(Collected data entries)

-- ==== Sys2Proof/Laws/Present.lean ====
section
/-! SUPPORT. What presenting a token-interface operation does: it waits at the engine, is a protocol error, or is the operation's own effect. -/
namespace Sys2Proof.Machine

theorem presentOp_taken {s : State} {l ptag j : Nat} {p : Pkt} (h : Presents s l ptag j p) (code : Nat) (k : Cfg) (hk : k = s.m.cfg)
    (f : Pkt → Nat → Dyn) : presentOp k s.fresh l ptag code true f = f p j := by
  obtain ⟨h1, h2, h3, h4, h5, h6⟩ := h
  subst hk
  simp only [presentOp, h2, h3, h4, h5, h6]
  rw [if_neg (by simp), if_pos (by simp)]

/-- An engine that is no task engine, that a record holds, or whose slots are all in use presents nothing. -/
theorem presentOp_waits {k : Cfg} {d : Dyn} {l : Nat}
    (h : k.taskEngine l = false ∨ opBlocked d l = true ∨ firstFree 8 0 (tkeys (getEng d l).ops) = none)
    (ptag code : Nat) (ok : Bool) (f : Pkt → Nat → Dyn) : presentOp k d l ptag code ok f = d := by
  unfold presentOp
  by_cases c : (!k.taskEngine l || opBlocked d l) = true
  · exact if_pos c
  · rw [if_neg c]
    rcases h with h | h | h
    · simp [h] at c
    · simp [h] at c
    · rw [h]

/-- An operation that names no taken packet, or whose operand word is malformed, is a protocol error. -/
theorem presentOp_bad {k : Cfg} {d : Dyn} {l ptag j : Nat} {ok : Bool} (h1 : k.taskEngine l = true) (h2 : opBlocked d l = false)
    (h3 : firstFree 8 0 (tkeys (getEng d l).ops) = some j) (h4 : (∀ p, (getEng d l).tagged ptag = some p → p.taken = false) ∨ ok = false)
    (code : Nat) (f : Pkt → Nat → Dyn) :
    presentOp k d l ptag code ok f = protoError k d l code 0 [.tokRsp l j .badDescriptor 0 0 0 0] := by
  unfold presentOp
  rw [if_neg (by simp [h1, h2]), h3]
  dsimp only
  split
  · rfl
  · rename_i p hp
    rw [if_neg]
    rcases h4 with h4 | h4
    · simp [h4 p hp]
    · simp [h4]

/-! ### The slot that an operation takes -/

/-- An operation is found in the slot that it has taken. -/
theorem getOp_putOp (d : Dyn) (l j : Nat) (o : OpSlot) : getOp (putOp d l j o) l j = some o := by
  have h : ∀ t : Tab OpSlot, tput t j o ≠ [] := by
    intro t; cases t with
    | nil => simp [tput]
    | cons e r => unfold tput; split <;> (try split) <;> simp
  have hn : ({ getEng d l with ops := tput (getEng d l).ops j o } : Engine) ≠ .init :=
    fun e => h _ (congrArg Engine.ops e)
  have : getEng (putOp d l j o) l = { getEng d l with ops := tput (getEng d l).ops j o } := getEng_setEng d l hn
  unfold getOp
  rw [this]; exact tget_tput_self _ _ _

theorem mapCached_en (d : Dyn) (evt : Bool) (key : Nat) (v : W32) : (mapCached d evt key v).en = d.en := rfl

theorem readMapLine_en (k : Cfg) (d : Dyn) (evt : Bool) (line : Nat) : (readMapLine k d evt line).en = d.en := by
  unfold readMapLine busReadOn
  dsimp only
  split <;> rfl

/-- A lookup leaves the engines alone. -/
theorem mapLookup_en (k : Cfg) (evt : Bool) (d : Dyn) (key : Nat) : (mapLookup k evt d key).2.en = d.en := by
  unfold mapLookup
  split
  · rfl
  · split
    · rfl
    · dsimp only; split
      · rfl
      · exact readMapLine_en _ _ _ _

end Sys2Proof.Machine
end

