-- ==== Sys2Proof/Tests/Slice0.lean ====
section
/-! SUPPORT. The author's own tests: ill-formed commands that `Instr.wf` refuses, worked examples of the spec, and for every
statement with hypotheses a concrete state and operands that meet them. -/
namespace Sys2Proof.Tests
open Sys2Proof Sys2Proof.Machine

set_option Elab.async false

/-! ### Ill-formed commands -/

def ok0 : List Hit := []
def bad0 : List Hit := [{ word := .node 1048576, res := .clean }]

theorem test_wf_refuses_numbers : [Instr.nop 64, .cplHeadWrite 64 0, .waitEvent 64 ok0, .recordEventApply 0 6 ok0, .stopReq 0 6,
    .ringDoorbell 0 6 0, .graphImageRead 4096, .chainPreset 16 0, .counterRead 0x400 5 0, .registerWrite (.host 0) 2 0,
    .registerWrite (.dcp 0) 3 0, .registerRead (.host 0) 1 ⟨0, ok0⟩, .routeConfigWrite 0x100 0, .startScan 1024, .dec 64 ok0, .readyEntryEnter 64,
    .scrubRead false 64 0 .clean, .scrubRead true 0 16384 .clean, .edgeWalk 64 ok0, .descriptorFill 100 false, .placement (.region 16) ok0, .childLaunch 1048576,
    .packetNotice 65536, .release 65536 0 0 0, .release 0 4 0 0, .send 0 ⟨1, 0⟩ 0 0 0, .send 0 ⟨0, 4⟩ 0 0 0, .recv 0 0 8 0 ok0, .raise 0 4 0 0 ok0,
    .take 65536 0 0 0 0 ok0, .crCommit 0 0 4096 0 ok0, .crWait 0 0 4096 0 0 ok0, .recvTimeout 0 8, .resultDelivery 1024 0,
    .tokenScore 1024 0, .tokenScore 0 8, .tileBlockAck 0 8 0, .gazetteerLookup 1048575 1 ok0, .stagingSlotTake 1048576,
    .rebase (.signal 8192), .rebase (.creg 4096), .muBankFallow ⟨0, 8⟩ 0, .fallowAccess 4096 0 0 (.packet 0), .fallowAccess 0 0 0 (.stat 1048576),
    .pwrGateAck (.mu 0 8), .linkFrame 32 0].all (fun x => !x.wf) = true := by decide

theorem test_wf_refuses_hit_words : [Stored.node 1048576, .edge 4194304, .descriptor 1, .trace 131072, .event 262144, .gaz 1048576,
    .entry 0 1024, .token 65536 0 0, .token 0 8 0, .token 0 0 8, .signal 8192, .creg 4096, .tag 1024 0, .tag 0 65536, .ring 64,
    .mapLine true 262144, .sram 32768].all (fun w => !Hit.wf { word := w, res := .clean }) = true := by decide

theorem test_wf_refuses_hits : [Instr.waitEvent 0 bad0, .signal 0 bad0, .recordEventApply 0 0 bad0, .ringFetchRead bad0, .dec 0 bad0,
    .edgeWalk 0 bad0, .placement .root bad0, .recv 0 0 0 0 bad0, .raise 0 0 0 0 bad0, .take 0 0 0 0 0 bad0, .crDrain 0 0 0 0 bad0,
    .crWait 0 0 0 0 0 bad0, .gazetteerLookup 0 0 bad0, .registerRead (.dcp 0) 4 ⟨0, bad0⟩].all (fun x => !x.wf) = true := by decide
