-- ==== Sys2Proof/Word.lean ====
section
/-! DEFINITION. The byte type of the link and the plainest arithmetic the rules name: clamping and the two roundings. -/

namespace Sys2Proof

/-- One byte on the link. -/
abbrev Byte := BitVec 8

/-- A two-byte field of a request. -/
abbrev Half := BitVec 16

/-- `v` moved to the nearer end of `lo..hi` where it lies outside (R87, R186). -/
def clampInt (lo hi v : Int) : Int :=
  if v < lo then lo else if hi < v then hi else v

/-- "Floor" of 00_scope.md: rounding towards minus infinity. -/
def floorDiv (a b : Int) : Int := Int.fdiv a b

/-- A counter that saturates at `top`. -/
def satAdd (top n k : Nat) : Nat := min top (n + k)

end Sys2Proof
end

● Exercise goal
Line by line, set the records above down again exactly.

● Answer
-- ==== Sys2Proof/Laws/Present.lean ====
section
/-! SUPPORT. What presenting a token-interface operation does: it waits at the engine, is a protocol error, or is the operation's own effect. -/
namespace Sys2Proof.Machine

theorem presentOp_taken {s : State} {l ptag j : Nat} {p : Pkt} (h : Presents s l ptag j p) (code : Nat) (k : Cfg) (hk : k = s.m.cfg)
    (f : Pkt → Nat → Dyn) : presentOp k s.fresh l ptag code true f = f p j := by
  obtain ⟨h1, h2, h3, h4, h5, h6⟩ := h
  subst hk
  simp only [presentOp, h2, h3, h4, h5, h6]
  rw [if_neg (by simp), if_pos (by simp)]

/-- An engine that is no task engine, that a record holds, or whose slots are all in use presents nothing. -/
theorem presentOp_waits {k : Cfg} {d : Dyn} {l : Nat}
    (h : k.taskEngine l = false ∨ opBlocked d l = true ∨ firstFree 8 0 (tkeys (getEng d l).ops) = none)
    (ptag code : Nat) (ok : Bool) (f : Pkt → Nat → Dyn) : presentOp k d l ptag code ok f = d := by
  unfold presentOp
  by_cases c : (!k.taskEngine l || opBlocked d l) = true
  · exact if_pos c
  · rw [if_neg c]
    rcases h with h | h | h
    · simp [h] at c
    · simp [h] at c
    · rw [h]

/-- An operation that names no taken packet, or whose operand word is malformed, is a protocol error. -/
theorem presentOp_bad {k : Cfg} {d : Dyn} {l ptag j : Nat} {ok : Bool} (h1 : k.taskEngine l = true) (h2 : opBlocked d l = false)
    (h3 : firstFree 8 0 (tkeys (getEng d l).ops) = some j) (h4 : (∀ p, (getEng d l).tagged ptag = some p → p.taken = false) ∨ ok = false)
    (code : Nat) (f : Pkt → Nat → Dyn) :
    presentOp k d l ptag code ok f = protoError k d l code 0 [.tokRsp l j .badDescriptor 0 0 0 0] := by
  unfold presentOp
  rw [if_neg (by simp [h1, h2]), h3]
  dsimp only
  split
  · rfl
  · rename_i p hp
    rw [if_neg]
    rcases h4 with h4 | h4
    · simp [h4 p hp]
    · simp [h4]

/-! ### The slot that an operation takes -/

/-- An operation is found in the slot that it has taken. -/
theorem getOp_putOp (d : Dyn) (l j : Nat) (o : OpSlot) : getOp (putOp d l j o) l j = some o := by
  have h : ∀ t : Tab OpSlot, tput t j o ≠ [] := by
    intro t; cases t with
    | nil => simp [tput]
    | cons e r => unfold tput; split <;> (try split) <;> simp
  have hn : ({ getEng d l with ops := tput (getEng d l).ops j o } : Engine) ≠ .init :=
    fun e => h _ (congrArg Engine.ops e)
  have : getEng (putOp d l j o) l = { getEng d l with ops := tput (getEng d l).ops j o } := getEng_setEng d l hn
  unfold getOp
  rw [this]; exact tget_tput_self _ _ _

theorem mapCached_en (d : Dyn) (evt : Bool) (key : Nat) (v : W32) : (mapCached d evt key v).en = d.en := rfl

theorem readMapLine_en (k : Cfg) (d : Dyn) (evt : Bool) (line : Nat) : (readMapLine k d evt line).en = d.en := by
  unfold readMapLine busReadOn
  dsimp only
  split <;> rfl

/-- A lookup leaves the engines alone. -/
theorem mapLookup_en (k : Cfg) (evt : Bool) (d : Dyn) (key : Nat) : (mapLookup k evt d key).2.en = d.en := by
  unfold mapLookup
  split
  · rfl
  · split
    · rfl
    · dsimp only; split
      · rfl
      · exact readMapLine_en _ _ _ _

end Sys2Proof.Machine
end

-- ==== Sys2Proof/Tests/Slice0.lean ====
section
/-! SUPPORT. The author's own tests: ill-formed commands that `Instr.wf` refuses, worked examples of the spec, and for every
statement with hypotheses a concrete state and operands that meet them. -/
namespace Sys2Proof.Tests
open Sys2Proof Sys2Proof.Machine

set_option Elab.async false

/-! ### Ill-formed commands -/

def ok0 : List Hit := []
def bad0 : List Hit := [{ word := .node 1048576, res := .clean }]

theorem test_wf_refuses_numbers : [Instr.nop 64, .cplHeadWrite 64 0, .waitEvent 64 ok0, .recordEventApply 0 6 ok0, .stopReq 0 6,
    .ringDoorbell 0 6 0, .graphImageRead 4096, .chainPreset 16 0, .counterRead 0x400 5 0, .registerWrite (.host 0) 2 0,
    .registerWrite (.dcp 0) 3 0, .registerRead (.host 0) 1 ⟨0, ok0⟩, .routeConfigWrite 0x100 0, .startScan 1024, .dec 64 ok0, .readyEntryEnter 64,
    .scrubRead false 64 0 .clean, .scrubRead true 0 16384 .clean, .edgeWalk 64 ok0, .descriptorFill 100 false, .placement (.region 16) ok0, .childLaunch 1048576,
    .packetNotice 65536, .release 65536 0 0 0, .release 0 4 0 0, .send 0 ⟨1, 0⟩ 0 0 0, .send 0 ⟨0, 4⟩ 0 0 0, .recv 0 0 8 0 ok0, .raise 0 4 0 0 ok0,
    .take 65536 0 0 0 0 ok0, .crCommit 0 0 4096 0 ok0, .crWait 0 0 4096 0 0 ok0, .recvTimeout 0 8, .resultDelivery 1024 0,
    .tokenScore 1024 0, .tokenScore 0 8, .tileBlockAck 0 8 0, .gazetteerLookup 1048575 1 ok0, .stagingSlotTake 1048576,
    .rebase (.signal 8192), .rebase (.creg 4096), .muBankFallow ⟨0, 8⟩ 0, .fallowAccess 4096 0 0 (.packet 0), .fallowAccess 0 0 0 (.stat 1048576),
    .pwrGateAck (.mu 0 8), .linkFrame 32 0].all (fun x => !x.wf) = true := by decide

theorem test_wf_refuses_hit_words : [Stored.node 1048576, .edge 4194304, .descriptor 1, .trace 131072, .event 262144, .gaz 1048576,
    .entry 0 1024, .token 65536 0 0, .token 0 8 0, .token 0 0 8, .signal 8192, .creg 4096, .tag 1024 0, .tag 0 65536, .ring 64,
    .mapLine true 262144, .sram 32768].all (fun w => !Hit.wf { word := w, res := .clean }) = true := by decide

theorem test_wf_refuses_hits : [Instr.waitEvent 0 bad0, .signal 0 bad0, .recordEventApply 0 0 bad0, .ringFetchRead bad0, .dec 0 bad0,
    .edgeWalk 0 bad0, .placement .root bad0, .recv 0 0 0 0 bad0, .raise 0 0 0 0 bad0, .take 0 0 0 0 0 bad0, .crDrain 0 0 0 0 bad0,
    .crWait 0 0 0 0 0 bad0, .gazetteerLookup 0 0 bad0, .registerRead (.dcp 0) 4 ⟨0, bad0⟩].all (fun x => !x.wf) = true := by decide
-- ==== Sys2Proof/Word.lean ====
section
/-! DEFINITION. The byte type of the link and the plainest arithmetic the rules name: clamping and the two roundings. -/

namespace Sys2Proof

/-- One byte on the link. -/
abbrev Byte := BitVec 8

/-- A two-byte field of a request. -/
abbrev Half := BitVec 16

/-- `v` moved to the nearer end of `lo..hi` where it lies outside (R87, R186). -/
def clampInt (lo hi v : Int) : Int :=
  if v < lo then lo else if hi < v then hi else v

/-- "Floor" of 00_scope.md: rounding towards minus infinity. -/
def floorDiv (a b : Int) : Int := Int.fdiv a b

/-- A counter that saturates at `top`. -/
def satAdd (top n k : Nat) : Nat := min top (n + k)

end Sys2Proof
end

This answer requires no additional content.